The four main new disclosures I noted are:

  • A discussion of differences between the definition of foreign power in EO 12333 and FISA
  • Concerns Yahoo raised about how inaccurate the first directives it had received (the Court appears to misunderstood the seriousness of the inaccuracies)
  • Discussion of a parting shot — this supplemental brief makes it clear the largely redacted discussion pertains to US person data collected overseas; I’ll probably return to this, but it appears Yahoo’s concerns were born out and led to the addition of Sections 703-5 in FISA Amendments Act.
  • Reference to “linking” procedures which were part of what FISCR used to deem the collection constitutional

That last item — the “linking” procedures — is what was redacted in this post I did when the memo was first released. As I noted then, the procedures were what the FISCR used to meet particularity requirements.

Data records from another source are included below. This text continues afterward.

-- ==== Sys2Proof/Laws/Reads.lean ====
section
/-! SUPPORT. What a slot, its payload power, its engine, a port, the raw inputs and a cell read after
an update of the state. -/

namespace Sys2Proof.Machine

variable (s : State)

/-! An update of one part leaves what the others read. -/

@[simp] theorem modSlot_pwr (i : SlotId) (f : Slot → Slot) (j : SlotId) : (s.modSlot i f).pwr j = s.pwr j := rfl
@[simp] theorem modSlot_engine (i : SlotId) (f : Slot → Slot) (j : SlotId) : (s.modSlot i f).engine j = s.engine j := rfl
@[simp] theorem modSlot_portOf (i : SlotId) (f : Slot → Slot) (q : PortId) : (s.modSlot i f).portOf q = s.portOf q := rfl
@[simp] theorem modSlot_pinsOf (i : SlotId) (f : Slot → Slot) (j : SlotId) : (s.modSlot i f).pinsOf j = s.pinsOf j := rfl
@[simp] theorem modSlot_timesOf (i : SlotId) (f : Slot → Slot) (j : SlotId) : (s.modSlot i f).timesOf j = s.timesOf j := rfl
@[simp] theorem modSlot_cell (i : SlotId) (f : Slot → Slot) (d : CellId) : (s.modSlot i f).cell d = s.cell d := rfl
@[simp] theorem modSlot_linkUp (i : SlotId) (f : Slot → Slot) (j : SlotId) : (s.modSlot i f).linkUp j = s.linkUp j := rfl
@[simp] theorem modSlot_rd8 (i : SlotId) (f : Slot → Slot) (d : CellId) (k : Nat) : (s.modSlot i f).rd8 d k = s.rd8 d k := rfl

@[simp] theorem modPower_slot (i : SlotId) (f : Power → Power) (j : SlotId) : (s.modPower i f).slot j = s.slot j := rfl
@[simp] theorem modPower_engine (i : SlotId) (f : Power → Power) (j : SlotId) : (s.modPower i f).engine j = s.engine j := rfl
@[simp] theorem modPower_portOf (i : SlotId) (f : Power → Power) (q : PortId) : (s.modPower i f).portOf q = s.portOf q := rfl
@[simp] theorem modPower_pinsOf (i : SlotId) (f : Power → Power) (j : SlotId) : (s.modPower i f).pinsOf j = s.pinsOf j := rfl
@[simp] theorem modPower_timesOf (i : SlotId) (f : Power → Power) (j : SlotId) : (s.modPower i f).timesOf j = s.timesOf j := rfl
@[simp] theorem modPower_cell (i : SlotId) (f : Power → Power) (d : CellId) : (s.modPower i f).cell d = s.cell d := rfl
@[simp] theorem modPower_linkUp (i : SlotId) (f : Power → Power) (j : SlotId) : (s.modPower i f).linkUp j = s.linkUp j := rfl
@[simp] theorem modPower_rd8 (i : SlotId) (f : Power → Power) (d : CellId) (k : Nat) : (s.modPower i f).rd8 d k = s.rd8 d k := rfl

@[simp] theorem modEngine_slot (i : SlotId) (f : Engine → Engine) (j : SlotId) : (s.modEngine i f).slot j = s.slot j := rfl
@[simp] theorem modEngine_pwr (i : SlotId) (f : Engine → Engine) (j : SlotId) : (s.modEngine i f).pwr j = s.pwr j := rfl
@[simp] theorem modEngine_portOf (i : SlotId) (f : Engine → Engine) (q : PortId) : (s.modEngine i f).portOf q = s.portOf q := rfl
@[simp] theorem modEngine_pinsOf (i : SlotId) (f : Engine → Engine) (j : SlotId) : (s.modEngine i f).pinsOf j = s.pinsOf j := rfl
@[simp] theorem modEngine_timesOf (i : SlotId) (f : Engine → Engine) (j : SlotId) : (s.modEngine i f).timesOf j = s.timesOf j := rfl
@[simp] theorem modEngine_cell (i : SlotId) (f : Engine → Engine) (d : CellId) : (s.modEngine i f).cell d = s.cell d := rfl
@[simp] theorem modEngine_rd8 (i : SlotId) (f : Engine → Engine) (d : CellId) (k : Nat) : (s.modEngine i f).rd8 d k = s.rd8 d k := rfl

@[simp] theorem modPort_slot (p : PortId) (f : Port → Port) (j : SlotId) : (s.modPort p f).slot j = s.slot j := rfl
@[simp] theorem modPort_pwr (p : PortId) (f : Port → Port) (j : SlotId) : (s.modPort p f).pwr j = s.pwr j := rfl
@[simp] theorem modPort_engine (p : PortId) (f : Port → Port) (j : SlotId) : (s.modPort p f).engine j = s.engine j := rfl
@[simp] theorem modPort_pinsOf (p : PortId) (f : Port → Port) (j : SlotId) : (s.modPort p f).pinsOf j = s.pinsOf j := rfl
@[simp] theorem modPort_timesOf (p : PortId) (f : Port → Port) (j : SlotId) : (s.modPort p f).timesOf j = s.timesOf j := rfl
@[simp] theorem modPort_cell (p : PortId) (f : Port → Port) (d : CellId) : (s.modPort p f).cell d = s.cell d := rfl
@[simp] theorem modPort_linkUp (p : PortId) (f : Port → Port) (j : SlotId) : (s.modPort p f).linkUp j = s.linkUp j := rfl
@[simp] theorem modPort_rd8 (p : PortId) (f : Port → Port) (d : CellId) (k : Nat) : (s.modPort p f).rd8 d k = s.rd8 d k := rfl

@[simp] theorem modPins_slot (i : SlotId) (f : SlotPins → SlotPins) (j : SlotId) : (s.modPins i f).slot j = s.slot j := rfl
@[simp] theorem modPins_pwr (i : SlotId) (f : SlotPins → SlotPins) (j : SlotId) : (s.modPins i f).pwr j = s.pwr j := rfl
@[simp] theorem modPins_engine (i : SlotId) (f : SlotPins → SlotPins) (j : SlotId) : (s.modPins i f).engine j = s.engine j := rfl
@[simp] theorem modPins_portOf (i : SlotId) (f : SlotPins → SlotPins) (q : PortId) : (s.modPins i f).portOf q = s.portOf q := rfl
@[simp] theorem modPins_timesOf (i : SlotId) (f : SlotPins → SlotPins) (j : SlotId) : (s.modPins i f).timesOf j = s.timesOf j := rfl
@[simp] theorem modPins_cell (i : SlotId) (f : SlotPins → SlotPins) (d : CellId) : (s.modPins i f).cell d = s.cell d := rfl
@[simp] theorem modPins_linkUp (i : SlotId) (f : SlotPins → SlotPins) (j : SlotId) : (s.modPins i f).linkUp j = s.linkUp j := rfl
@[simp] theorem modPins_rd8 (i : SlotId) (f : SlotPins → SlotPins) (d : CellId) (k : Nat) : (s.modPins i f).rd8 d k = s.rd8 d k := rfl

@[simp] theorem modTimes_slot (i : SlotId) (f : InputTimes → InputTimes) (j : SlotId) : (s.modTimes i f).slot j = s.slot j := rfl
@[simp] theorem modTimes_pwr (i : SlotId) (f : InputTimes → InputTimes) (j : SlotId) : (s.modTimes i f).pwr j = s.pwr j := rfl
@[simp] theorem modTimes_engine (i : SlotId) (f : InputTimes → InputTimes) (j : SlotId) : (s.modTimes i f).engine j = s.engine j := rfl
@[simp] theorem modTimes_portOf (i : SlotId) (f : InputTimes → InputTimes) (q : PortId) : (s.modTimes i f).portOf q = s.portOf q := rfl
@[simp] theorem modTimes_pinsOf (i : SlotId) (f : InputTimes → InputTimes) (j : SlotId) : (s.modTimes i f).pinsOf j = s.pinsOf j := rfl
@[simp] theorem modTimes_cell (i : SlotId) (f : InputTimes → InputTimes) (d : CellId) : (s.modTimes i f).cell d = s.cell d := rfl
@[simp] theorem modTimes_linkUp (i : SlotId) (f : InputTimes → InputTimes) (j : SlotId) : (s.modTimes i f).linkUp j = s.linkUp j := rfl
@[simp] theorem modTimes_rd8 (i : SlotId) (f : InputTimes → InputTimes) (d : CellId) (k : Nat) : (s.modTimes i f).rd8 d k = s.rd8 d k := rfl

@[simp] theorem setCell_slot (c : CellId) (x : CellState) (j : SlotId) : (s.setCell c x).slot j = s.slot j := rfl
@[simp] theorem setCell_pwr (c : CellId) (x : CellState) (j : SlotId) : (s.setCell c x).pwr j = s.pwr j := rfl
@[simp] theorem setCell_engine (c : CellId) (x : CellState) (j : SlotId) : (s.setCell c x).engine j = s.engine j := rfl
@[simp] theorem setCell_portOf (c : CellId) (x : CellState) (q : PortId) : (s.setCell c x).portOf q = s.portOf q := rfl
@[simp] theorem setCell_pinsOf (c : CellId) (x : CellState) (j : SlotId) : (s.setCell c x).pinsOf j = s.pinsOf j := rfl
@[simp] theorem setCell_timesOf (c : CellId) (x : CellState) (j : SlotId) : (s.setCell c x).timesOf j = s.timesOf j := rfl
@[simp] theorem setCell_linkUp (c : CellId) (x : CellState) (j : SlotId) : (s.setCell c x).linkUp j = s.linkUp j := rfl
@[simp] theorem setCell_rd8 (c : CellId) (x : CellState) (d : CellId) (k : Nat) : (s.setCell c x).rd8 d k = s.rd8 d k := rfl

@[simp] theorem modAlloc_slot (f : Allocator → Allocator) (j : SlotId) : (s.modAlloc f).slot j = s.slot j := rfl
@[simp] theorem modAlloc_pwr (f : Allocator → Allocator) (j : SlotId) : (s.modAlloc f).pwr j = s.pwr j := rfl
@[simp] theorem modAlloc_engine (f : Allocator → Allocator) (j : SlotId) : (s.modAlloc f).engine j = s.engine j := rfl
@[simp] theorem modAlloc_portOf (f : Allocator → Allocator) (q : PortId) : (s.modAlloc f).portOf q = s.portOf q := rfl
@[simp] theorem modAlloc_pinsOf (f : Allocator → Allocator) (j : SlotId) : (s.modAlloc f).pinsOf j = s.pinsOf j := rfl
@[simp] theorem modAlloc_timesOf (f : Allocator → Allocator) (j : SlotId) : (s.modAlloc f).timesOf j = s.timesOf j := rfl
@[simp] theorem modAlloc_cell (f : Allocator → Allocator) (d : CellId) : (s.modAlloc f).cell d = s.cell d := rfl
@[simp] theorem modAlloc_linkUp (f : Allocator → Allocator) (j : SlotId) : (s.modAlloc f).linkUp j = s.linkUp j := rfl
@[simp] theorem modAlloc_rd8 (f : Allocator → Allocator) (d : CellId) (k : Nat) : (s.modAlloc f).rd8 d k = s.rd8 d k := rfl

@[simp] theorem touchShelf_slot (j : SlotId) : (s.touchShelf).slot j = s.slot j := rfl
@[simp] theorem touchShelf_pwr (j : SlotId) : (s.touchShelf).pwr j = s.pwr j := rfl
@[simp] theorem touchShelf_engine (j : SlotId) : (s.touchShelf).engine j = s.engine j := rfl
@[simp] theorem touchShelf_portOf (q : PortId) : (s.touchShelf).portOf q = s.portOf q := rfl
@[simp] theorem touchShelf_pinsOf (j : SlotId) : (s.touchShelf).pinsOf j = s.pinsOf j := rfl
@[simp] theorem touchShelf_timesOf (j : SlotId) : (s.touchShelf).timesOf j = s.timesOf j := rfl
@[simp] theorem touchShelf_cell (d : CellId) : (s.touchShelf).cell d = s.cell d := rfl
@[simp] theorem touchShelf_linkUp (j : SlotId) : (s.touchShelf).linkUp j = s.linkUp j := rfl
@[simp] theorem touchShelf_rd8 (d : CellId) (k : Nat) : (s.touchShelf).rd8 d k = s.rd8 d k := rfl

@[simp] theorem raise_slot (js : List Job) (j : SlotId) : (s.raise js).slot j = s.slot j := rfl
@[simp] theorem raise_pwr (js : List Job) (j : SlotId) : (s.raise js).pwr j = s.pwr j := rfl
@[simp] theorem raise_engine (js : List Job) (j : SlotId) : (s.raise js).engine j = s.engine j := rfl
@[simp] theorem raise_portOf (js : List Job) (q : PortId) : (s.raise js).portOf q = s.portOf q := rfl
@[simp] theorem raise_pinsOf (js : List Job) (j : SlotId) : (s.raise js).pinsOf j = s.pinsOf j := rfl
@[simp] theorem raise_timesOf (js : List Job) (j : SlotId) : (s.raise js).timesOf j = s.timesOf j := rfl
@[simp] theorem raise_cell (js : List Job) (d : CellId) : (s.raise js).cell d = s.cell d := rfl
@[simp] theorem raise_linkUp (js : List Job) (j : SlotId) : (s.raise js).linkUp j = s.linkUp j := rfl
@[simp] theorem raise_rd8 (js : List Job) (d : CellId) (k : Nat) : (s.raise js).rd8 d k = s.rd8 d k := rfl

@[simp] theorem testLate_slot (i : SlotId) (j : SlotId) : (s.testLate i).slot j = s.slot j := rfl
@[simp] theorem testLate_pwr (i : SlotId) (j : SlotId) : (s.testLate i).pwr j = s.pwr j := rfl
@[simp] theorem testLate_engine (i : SlotId) (j : SlotId) : (s.testLate i).engine j = s.engine j := rfl
@[simp] theorem testLate_portOf (i : SlotId) (q : PortId) : (s.testLate i).portOf q = s.portOf q := rfl
@[simp] theorem testLate_pinsOf (i : SlotId) (j : SlotId) : (s.testLate i).pinsOf j = s.pinsOf j := rfl
@[simp] theorem testLate_timesOf (i : SlotId) (j : SlotId) : (s.testLate i).timesOf j = s.timesOf j := rfl
@[simp] theorem testLate_cell (i : SlotId) (d : CellId) : (s.testLate i).cell d = s.cell d := rfl
@[simp] theorem testLate_linkUp (i : SlotId) (j : SlotId) : (s.testLate i).linkUp j = s.linkUp j := rfl
@[simp] theorem testLate_rd8 (i : SlotId) (d : CellId) (k : Nat) : (s.testLate i).rd8 d k = s.rd8 d k := rfl

@[simp] theorem onBehalf_slot (c : CellId) (j : SlotId) : (s.onBehalf c).slot j = s.slot j := rfl
@[simp] theorem onBehalf_pwr (c : CellId) (j : SlotId) : (s.onBehalf c).pwr j = s.pwr j := rfl
@[simp] theorem onBehalf_engine (c : CellId) (j : SlotId) : (s.onBehalf c).engine j = s.engine j := rfl
@[simp] theorem onBehalf_portOf (c : CellId) (q : PortId) : (s.onBehalf c).portOf q = s.portOf q := rfl
@[simp] theorem onBehalf_pinsOf (c : CellId) (j : SlotId) : (s.onBehalf c).pinsOf j = s.pinsOf j := rfl
@[simp] theorem onBehalf_timesOf (c : CellId) (j : SlotId) : (s.onBehalf c).timesOf j = s.timesOf j := rfl
@[simp] theorem onBehalf_cell (c : CellId) (d : CellId) : (s.onBehalf c).cell d = s.cell d := rfl
@[simp] theorem onBehalf_linkUp (c : CellId) (j : SlotId) : (s.onBehalf c).linkUp j = s.linkUp j := rfl
@[simp] theorem onBehalf_rd8 (c : CellId) (d : CellId) (k : Nat) : (s.onBehalf c).rd8 d k = s.rd8 d k := rfl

The following passage starts on page 23:

The linking procedures — procedures that show that the [redacted] designated for surveillance are linked to persons reasonably believed to be overseas and otherwise appropriate targets — involve the application of “foreign intelligence factors” These factors are delineated in an ex parte appendix filed by the government. They also are described, albeit with greater generality, in the government’s brief. As attested by affidavits  of the Director of the National Security Agency (NSA), the government identifies [redacted] surveillance for national security purposes on information indicating that, for instance, [big redaction] Although the FAA itself does not mandate a showing of particularity, see 50 U.S.C. § 1805(b). This pre-surveillance procedure strikes us as analogous to and in conformity with the particularly showing contemplated by Sealed Case.

I’ll need to look more closely to find this brief — if it was released. But I suspect that this shows more closely how the metadata dragnets and the content collection are linked. They collect the metadata to mine for “proof” of meaningful connection, then use that to unlock the content. That’s not surprising — it’s what I had been speculating since days after Risen first broke this — but it’s important to flesh out. Because, of course, all this not-a-search metadata really is, because it leads directly to the content.

As I noted in my post in 2009, Russ Feingold released a statement with the release of the opinion, basically arguing that Yahoo could have won this if they had had access to the procedures related to the program (Mark Zwillinger made the same point when he testified to PCLOB).

The decision placed the burden of proof on the company to identify problems related to the implementation of the law, information to which the company did not have access.  The courtupheld the constitutionality of the PAA, as applied, without the benefit of an effective adversarial process.  The court concluded that “[t]he record supports the government.  Notwithstanding the parade of horribles trotted out by the petitioner, it has presented no evidence of any actual harm, any egregious risk of error, or any broad potential for abuse in the circumstances of the instant case.”  However, the company did not have access to all relevant information, including problems related to the implementation of the PAA.  Senator Feingold, who has repeatedly raised concerns about the implementation of the PAA and its successor, the FISA Amendments Act (“FAA”), in classified communications with the Director of National Intelligence and the Attorney General, has stated that the court’s analysis would have been fundamentally altered had the company had access to this information and been able to bring it before the court.

There’s no reason to believe the “linking” procedures are what Feingold was referring to. After all, there still are details of the minimization and targeting procedures that raise big constitutional issues. Plus, we know foreign collection has always been a big concern of Feingold’s. But I am wondering whether part of the problem was that their contact chaining was not very good, and therefore they were collecting people who really weren’t linked to the targets in question.

Which might explain why Yahoo was experiencing so many dud directives in the first months of its operation.